King Diamond’s legacy continues not only through his own resurgence in the scene, but also in bands that emulate and pay homage to him, like the Germanic band Attic that sound so similar to King Diamond that people have put up Attic tracks online masked as new King Diamond tracks, successfully fooling those that didn’t know better. Prominent bands, such as Metallica, continue to pay homage to King Diamond and Mercyful Fate through their playing of covers and medleys. There even exists an all-female King Diamond cover band appropriately called Queen Diamond. Subtler nods to the King exist in other prominent acts as well, as the falsetto vocals that Ihsahn occasionally uses on Emperor and solo releases share more than a little acoustic similarity with King’s distinct vocal style. And all this is without mentioning the countless guitarists that Andy LaRocque has inspired, and all of the bands that continue to make concept albums, following the path led by King Diamond and his cohorts.

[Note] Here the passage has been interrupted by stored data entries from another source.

-- ==== Sys2Proof/Tests/Slice0.lean ====
section
/-! SUPPORT. The model's own tests. Expected values are those of the vectors of spec/95_test_vectors.md (named in each
comment) or of the encoding tables R91 to R97, never the model's own answers. The last part shows, for every statement
of Certificates/Slice0/Obligations.lean that has a premise, states and operands that meet it. -/

namespace Sys2Proof.Tests

open Sys2Proof.Machine

/-! ## Helpers -/

/-- The value of `f` in the next state; `none` if there is none. -/
def after {α : Type} (o : Host.Outcome State Fault Refusal) (f : State → α) : Option α :=
  match o with
  | .next t => some (f t)
  | .fault _ => none
  | .refused _ => none

/-- Whether the outcome is the refusal given. -/
def refuses (o : Host.Outcome State Fault Refusal) (r : Refusal) : Bool :=
  match o with
  | .next _ => false
  | .fault _ => false
  | .refused q => decide (q = r)

def cfgUnguarded : Config := { toParams := { Params.small with overflowPolicy := .unguarded }, valid := by decide }
def cfgDedup : Config := { toParams := { Params.small with reqDedup := true }, valid := by decide }
def cfgDedupLow : Config :=
  { toParams := { Params.small with reqDedup := true, lowWaterLines := 0 }, valid := by decide }
def cfgAck : Config := { toParams := { Params.small with ackEnable := true }, valid := by decide }
def cfgAckIdle : Config := { toParams := { Params.small with ackEnable := true, ackCode := .cmdIdle }, valid := by decide }

/-- The reset state of a configuration. -/
def fresh (c : Config) : State := { State.reset with cfg := c }

/-- A state in reception with the given bytes unread from index 0 on. -/
def filled (c : Config) (bytes : List Byte) : State :=
  { fresh c with
    st := .receiving, mem := memWrite c 0 0 bytes Memory.empty, wc := bytes.length % c.C, avail := bytes.length,
    received := bytes.length }

/-- Eight bytes, a full ring of `CFG_SMALL`. -/
def eight : List Byte := [0x10, 0x11, 0x12, 0x13, 0x14, 0x15, 0x16, 0x17]

/-- The contents of `storage`. -/
def stored (s : State) : List (Option Byte) := (List.range s.cfg.C).map (s.mem.read .storage)

/-- The start state of vector V2. -/
def straddling : State :=
  { filled Config.small [0xA0, 0xA1, 0xA2, 0xA3, 0xB0, 0xB1] with rc := 4, avail := 2 }

/-- The start state of vectors V5 and V7. -/
def nearlyFull (c : Config) : State := filled c [0x50, 0x51, 0x52, 0x53, 0x54, 0x55]

/-! ## Well-formedness: each check refuses an ill-formed term -/

theorem test_wf_unknown_is_no_command :
    (Instr.cmdUnknown 0x03).wellFormed Config.ref = false ∧ (Instr.cmdUnknown 0x77).wellFormed Config.ref = true := by
  decide

theorem test_wf_payload_has_two_bytes :
    (Instr.rxPayload [0x41]).wellFormed Config.ref = false ∧ (Instr.rxPayload []).wellFormed Config.ref = false ∧
      (Instr.rxPayload [0x41, 0x42]).wellFormed Config.ref = true := by decide

theorem test_wf_row_fits_its_wires :
    (Instr.getLine 65536).wellFormed Config.ref = false ∧ (Instr.getLine 65535).wellFormed Config.ref = true ∧
      (Transaction.getLine 65536).wellFormed Config.ref = false := by decide

/-- Each constraint of R9, broken alone. -/
theorem test_wf_params :
    ({ Params.small with W := 0 }).wf = false ∧ ({ Params.small with capLines := 0 }).wf = false ∧
      ({ Params.small with lowWaterLines := 3 }).wf = false ∧ ({ Params.small with H := 0 }).wf = false ∧
      ({ Params.small with N := 0 }).wf = false ∧ ({ Params.small with scanBits := 2 }).wf = false ∧
      ({ Params.small with L := 5 }).wf = false ∧ ({ Params.small with cmdSof := 0x01 }).wf = false ∧
      ({ Params.small with cntBits := 3 }).wf = false ∧ ({ Params.small with H := 17, cntBits := 6 }).wf = false := by
  decide

/-! ## Decoding: words written out from R91 to R94, bits 7..0 the first byte -/

theorem test_decode_commands :
    decodeTableWord 8 0b00000001 = some .cmdData ∧ decodeTableWord 8 0b00000010 = some .cmdEnd ∧
      decodeTableWord 8 0b00000011 = some .cmdReq ∧ decodeTableWord 8 0b00000100 = some .cmdIdle ∧
      decodeTableWord 8 0b00000101 = some .cmdSof := by decide

theorem test_decode_unknown :
    decodeTableWord 8 0b00000000 = some (.cmdUnknown 0x00) ∧ decodeTableWord 8 0b00000110 = some (.cmdUnknown 0x06) ∧
      decodeTableWord 8 0b11111111 = some (.cmdUnknown 0xFF) := by decide

/-- A command byte with any of its upper bits set is another byte: all 8 bits are compared (R93). -/
theorem test_decode_compares_all_bits :
    decodeTableWord 8 0b10000001 = some (.cmdUnknown 0x81) ∧ decodeTableWord 8 0b00010101 = some (.cmdUnknown 0x15) := by
  decide

theorem test_decode_empty : decodeTableWord 0 0 = some .rxEmpty := by decide

/-- Vector V21: two command bytes in one block are payload. -/
theorem test_decode_payload :
    decodeTableWord 16 0b0000000100000001 = some (.rxPayload [0x01, 0x01]) ∧
      decodeTableWord 24 0x130201 = some (.rxPayload [0x01, 0x02, 0x13]) := by decide

theorem test_decode_ports :
    decodeTransaction Config.ref .init = .ok .init ∧ decodeTransaction Config.ref .lineTick = .ok .lineTick ∧
      decodeTransaction Config.ref .frameTick = .ok .frameTick ∧
      decodeTransaction Config.ref (.getLine 7) = .ok (.getLine 7) ∧
      decodeTransaction Config.ref .pollTick = .ok .flowCheck ∧
      decodeTransaction Config.ref .availLines = .ok .getAvailableLines := by decide

theorem test_decode_row_too_wide :
    decodeTransaction Config.ref (.getLine 65536) = .error (.rowTooWide 65536) := by decide

theorem test_decode_transmitted :
    decodeTx Config.ref 0x03 = .ok .txReq ∧ decodeTx Config.ref 0x02 = .ok .txAck ∧ decodeTx cfgAckIdle 0x04 = .ok .txAck ∧
      decodeTx Config.ref 0x04 = .error (.notATransmitCode 0x04) := by decide

theorem test_encode :
    encode Config.ref .cmdSof = some (.port (.rxBlock [0x05])) ∧ encode Config.ref .txReq = some (.tx 0x03) ∧
      encode Config.ref .txAck = some (.tx 0x02) ∧ encode Config.ref .flowCheck = some (.port .pollTick) ∧
      encode Config.ref (.rxBlock eight) = some (.port (.rxBlock eight)) ∧ encode Config.ref (.txEmit 0x03) = none ∧
      encode Config.ref .rbFlush = none ∧ encode Config.ref .rbReadLine = none ∧ encode Config.ref (.rbWrite eight) = none := by
  decide

/-- The word placed by the host is the one the next step runs. -/
theorem test_withFetchWord :
    after (step (State.reset.withFetchWord 8 0x01)) (fun t => (t.st, t.inputs)) = some (.receiving, []) := by decide

/-! ## One step of each operation -/

/-- Vectors V14 and V15. -/
theorem test_cmdData :
    after (exec .cmdData (fresh Config.small)) (·.st) = some .receiving ∧
      after (exec .cmdData (filled Config.small [0xAA, 0xBB])) (fun t => (t.st, t.avail, t.received, t.wc)) =
        some (.receiving, 2, 2, 2) := by decide

/-- Vector V17. -/
theorem test_cmdSof :
    after (exec .cmdSof (filled Config.small [0x70, 0x71, 0x72]))
      (fun t => (t.st, t.wc, t.avail, t.received, t.frameCounter)) = some (.receiving, 0, 0, 0, 0) ∧
    after (exec .cmdSof (filled Config.small [0x70, 0x71, 0x72])) (fun t => (stored t).take 3) =
      some [some 0x70, some 0x71, some 0x72] := by decide

/-- Vectors V13, V18 and S4. -/
theorem test_cmdEnd_in_reception :
    after (exec .cmdEnd { filled Config.small eight with rc := 4, avail := 4, processed := 4 })
      (fun t => ((t.st, t.wc, t.rc, t.avail), t.received, t.processed, t.frameCounter, t.tx)) =
        some ((.complete, 0, 0, 0), 0, 0, 1, []) ∧
    after (exec .cmdEnd (filled Config.small eight)) stored = some (eight.map some) := by decide

/-- Vectors V19 and V26. -/
theorem test_cmdEnd_counts_and_acknowledges_only_in_reception :
    after (exec .cmdEnd (fresh cfgAck)) (fun t => (t.st, t.frameCounter, t.tx)) = some (.complete, 0, []) ∧
      after (exec .cmdEnd (filled cfgAck [])) (fun t => (t.frameCounter, t.tx)) = some (1, [0x02]) ∧
      after (exec .cmdEnd (filled cfgAckIdle [])) (·.tx) = some [0x04] := by decide

/-- Vector V20. -/
theorem test_ignored_commands :
    after (exec .cmdReq (filled Config.small [0x10, 0x11, 0x12])) id = some (filled Config.small [0x10, 0x11, 0x12]) ∧
      after (exec .cmdIdle (filled Config.small [0x10, 0x11, 0x12])) id = some (filled Config.small [0x10, 0x11, 0x12]) ∧
      after (exec (.cmdUnknown 0x77) (filled Config.small [0x10, 0x11, 0x12])) id =
        some (filled Config.small [0x10, 0x11, 0x12]) ∧
      after (exec .rxEmpty (filled Config.small [0x10, 0x11, 0x12])) id = some (filled Config.small [0x10, 0x11, 0x12]) := by
  decide

/-- Vector V2: a write that straddles the end. -/
theorem test_rxPayload :
    after (exec (.rxPayload [0xB2, 0xB3, 0xC0, 0xC1, 0xC2, 0xC3]) straddling) (fun t => (stored t, t.wc, t.avail)) =
      some ([0xC0, 0xC1, 0xC2, 0xC3, 0xB0, 0xB1, 0xB2, 0xB3].map some, 4, 8) := by decide

/-- Vector V21. -/
theorem test_rxPayload_discarded :
    after (exec (.rxPayload [0x41, 0x42]) (fresh Config.small)) id = some (fresh Config.small) := by decide

/-- Vectors V16 and V21 by `RX_BLOCK`. -/
theorem test_rxBlock :
    after (exec (.rxBlock [0x01]) { fresh Config.small with st := .complete }) (·.st) = some .receiving ∧
      after (exec (.rxBlock [0x01, 0x01]) (fresh Config.small)) (·.st) = some .idle := by decide

/-- Vectors V5 and V7. -/
theorem test_rbWrite_overrun :
    after (exec (.rbWrite [0x60, 0x61, 0x62, 0x63, 0x64]) (nearlyFull Config.small))
        (fun t => (stored t, t.wc, t.avail, t.result)) =
      some ([0x50, 0x51, 0x52, 0x53, 0x54, 0x55, 0x60, 0x61].map some, 0, 8, .accepted 2) ∧
    after (exec (.rbWrite [0x60, 0x61, 0x62, 0x63, 0x64]) (nearlyFull cfgUnguarded))
        (fun t => (stored t, t.wc, t.avail, t.result)) =
      some ([0x62, 0x63, 0x64, 0x53, 0x54, 0x55, 0x60, 0x61].map some, 3, 11, .accepted 5) := by decide

/-- Vectors V8 and V9: one write longer than the ring. -/
theorem test_rbWrite_longer_than_the_ring :
    after (exec (.rbWrite [0, 1, 2, 3, 4, 5, 6, 7, 8, 9]) (fresh cfgUnguarded)) (fun t => (stored t, t.wc, t.avail)) =
      some ([8, 9, 2, 3, 4, 5, 6, 7].map some, 2, 10) ∧
    after (exec (.rbWrite [0, 1, 2, 3, 4, 5, 6, 7, 8, 9]) (fresh Config.small)) (fun t => (stored t, t.wc, t.avail)) =
      some ([0, 1, 2, 3, 4, 5, 6, 7].map some, 0, 8) := by decide

/-- Vector V11's read, and vector V12: a read at `C - W` brings the cursor back to 0. -/
theorem test_rbReadLine :
    after (exec .rbReadLine (filled Config.small [0x10, 0x11, 0x12, 0x13])) (fun t => (t.result, t.rc, t.avail)) =
      some (.line (some [0x10, 0x11, 0x12, 0x13]), 4, 0) ∧
    after (exec .rbReadLine { filled Config.small eight with rc := 4 }) (fun t => (t.result, t.rc)) =
      some (.line (some [0x14, 0x15, 0x16, 0x17]), 0) := by decide

/-- Vector S3: less than a line. -/
theorem test_rbReadLine_short :
    after (exec .rbReadLine (filled Config.small [0x10, 0x11, 0x12])) (fun t => (t.result, t.rc, t.avail)) =
      some (.line none, 0, 3) := by decide

theorem test_rbFlush :
    after (exec .rbFlush { filled Config.small eight with processed := 4, reqOutstanding := true, frameCounter := 3 })
      (fun t => ((t.wc, t.avail, t.received, t.processed), t.reqOutstanding, t.frameCounter, t.st)) =
        some ((0, 0, 0, 0), false, 3, .receiving) := by decide

theorem test_txEmit : after (exec (.txEmit 0x41) { fresh Config.small with tx := [0x03] }) (·.tx) = some [0x03, 0x41] := by
  decide

theorem test_txReq : after (exec .txReq (fresh cfgDedup)) (fun t => (t.tx, t.reqOutstanding)) = some ([0x03], true) := by
  decide

theorem test_txAck :
    after (exec .txAck (fresh cfgAckIdle)) (·.tx) = some [0x04] ∧ after (exec .txAck (fresh Config.small)) (·.tx) = some [] := by
  decide

/-- Vector V23: at the mark a request, above it none. -/
theorem test_flowCheck :
    after (exec .flowCheck (filled Config.small [0x10, 0x11, 0x12, 0x13])) (·.tx) = some [0x03] ∧
      after (exec .flowCheck (filled Config.small [0x10, 0x11, 0x12, 0x13, 0x20])) (·.tx) = some [] := by decide

/-- Program P4: the flag holds a second request back. -/
theorem test_flowCheck_dedup :
    after (exec .flowCheck { fresh cfgDedup with tx := [0x03], reqOutstanding := true }) (·.tx) = some [0x03] := by decide

/-- Vectors V11 and V27. -/
theorem test_getLine :
    after (exec (.getLine 0) (filled Config.small [0x10, 0x11, 0x12, 0x13]))
      (fun t => ((t.result, t.rc, t.avail), t.processed, t.tx, lineBuffer t)) =
        some ((.bit true, 4, 0), 4, [0x03], [0, 0, 0x10, 0x11, 0x12, 0x13, 0, 0]) := by decide

/-- Vectors V10 and V28: an underrun spends the attempt, and a repeat makes none. -/
theorem test_getLine_nothing :
    after (exec (.getLine 0) (filled Config.small [0x10, 0x11, 0x12]))
      (fun t => (t.result, t.lastRow, t.avail, t.tx)) = some (.bit false, some 0, 3, []) ∧
    after (exec (.getLine 7) { filled Config.small [0x10, 0x11, 0x12, 0x13] with lastRow := some 7 })
      (fun t => (t.result, t.rc, t.avail)) = some (.bit false, 0, 4) := by decide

As if the music wasn’t influential enough, King Diamond also sets a new standard for concert theatrics, as his stage performances of songs from “Them” and Conspiracy frequently feature unique props, actors, and performances that coincide with the song. This makes a King Diamond concert feel like a hybrid between a metal show and a play, with other elements thrown in. For example, when the bands plays the final song from Conspiracy live, Cremation, it can be likened to seeing a magician perform. King Diamond assists an actor into a coffin before lighting it aflame. After a few moments pass, he opens the coffin to reveal a smoldering, skeletal body. It’s still one of the coolest things I’ve seen at a show.
Thirty years later, Conspiracy is still a masterful work. It has classic songs, incredible performances, and it’s only elevated further by the live performances of the songs. I hope you’ll dust off your copy of Conspiracy, sit down with your favorite pair of headphones, pull out the lyrics, and go on this ride with me again.